На территории Германии в границах 1937 года добывалось порядка 0,3 миллиона тонн нефти в год – ровно в 100 раз меньше, чем в СССР. Первые победы Гитлера (поглощение Австрии и Чехии, оккупация Польши и Югославии, военный разгром Франции) несколько улучшили ситуацию с обеспечением германской военной экономики нефтью: «собственная» (то есть на территории «рейха» и покоренных стран) добыча выросла до отметки 1,5 миллиона тонн, освободившаяся от «опеки» западных союзников полуфашистская Румыния в разы увеличила экспорт нефти в Германию, доведя его до 2,5–3 миллионов тонн. Однако как ни считай, а суммарный нефтяной ресурс Германии не превышал и одной пятой от добычи нефти в СССР.
А теперь, как говорится, «угадайте с трех раз»: у кого было больше авиационного бензина? Для тех, кому гадать недосуг, докладываю: уже летом 1939 года, накануне вторжения в Польшу, в Германии было накоплено 480 тысяч тонн авиабензина, в 1940-м производство авиабензина в Германии составило 640 тысяч тонн, в следующем, 1941 году оно выросло до 890 тысяч тонн, рекордный уровень был достигнут в 1943-м – 1 миллион 780 тысяч тонн.

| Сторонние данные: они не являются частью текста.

-- ==== Sys2Proof/Machine/Sequencer.lean ====
section
/-! DEFINITION. The command sequencer (spec/10_state.md rules R18 and R36) and one move of each agent (spec/20_memory.md
rule R53, spec/70_reset_and_hazards.md rules R153 and R164). -/

namespace Sys2Proof.Machine

/-- The core's step: with BUSY = 1 it decodes the word in PEND, executes and completes it (R36, R69), `drawn` being the
step's free input (R8); with BUSY = 0 the core is idle and nothing happens (R18, R152). -/
def coreStep (drawn : Draw) (s : State) : Host.Outcome State Fault Refusal :=
  if s.busy then
    match decode (pendingWord s) with
    | .ok i => exec i { s with draw := drawn }
    | .error e => .next (rejectWord e s)
  else .next s

/-- One scheduled move. -/
def turnStep (t : Turn) (s : State) : Host.Outcome State Fault Refusal :=
  match t with
  | .read off drawn => .next (hostRead off drawn s)
  | .write off v => .next (hostWrite off v s)
  | .core drawn => coreStep drawn s
  | .reset => .next (applyReset s)

/-- The next move: the first one scheduled; where none is, the core's, so that a pending command is always executed in
the end (R164). -/
def nextMove (s : State) : Host.Outcome State Fault Refusal :=
  match s.schedule with
  | [] => coreStep s.lastDraw s
  | t :: rest => turnStep t { s with schedule := rest }

/-- The state in which word `w` has been issued (R23) and the core moves next, with the free input that `s` holds. -/
def placeCommand (w : Word) (s : State) : State :=
  { issue w s with schedule := .core s.draw :: s.schedule }

end Sys2Proof.Machine
end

Мировой лидер нефтедобычи – Советский Союз произвел в 1939 году всего 142 тысячи тонн высокооктанового авиабензина, а плановое задание 1941 года (фактически невыполненное) составляло 450 тысяч тонн. Запланированный (но так и не достигнутый в реальности!) уровень накопления мобилизационных запасов высокооктанового авиабензина должен был к 1 апреля 1941-го составить всего 234 тысячи тонн – вдвое меньше, чем было в Германии накануне начала мировой войны.
Как такое может быть? Прежде чем ответить на вопрос, постараемся разобраться в том, почему авиационный бензин потребовал к себе эпитета «высокооктановый».
Это главное слово – «наддув»
Во второй половине 30-х годов все, что можно было «придумать» в области дозвуковой аэродинамики (предкрылки и закрылки, винт переменного шага, туннельные радиаторы, капотирование моторов воздушного охлаждения, убирающееся шасси, гладкая обшивка фюзеляжа), было не только найдено, но и реализовано в конструкциях нового поколения самолетов. Дальше оставался только трудный поиск минимальных по своим результатам улучшений.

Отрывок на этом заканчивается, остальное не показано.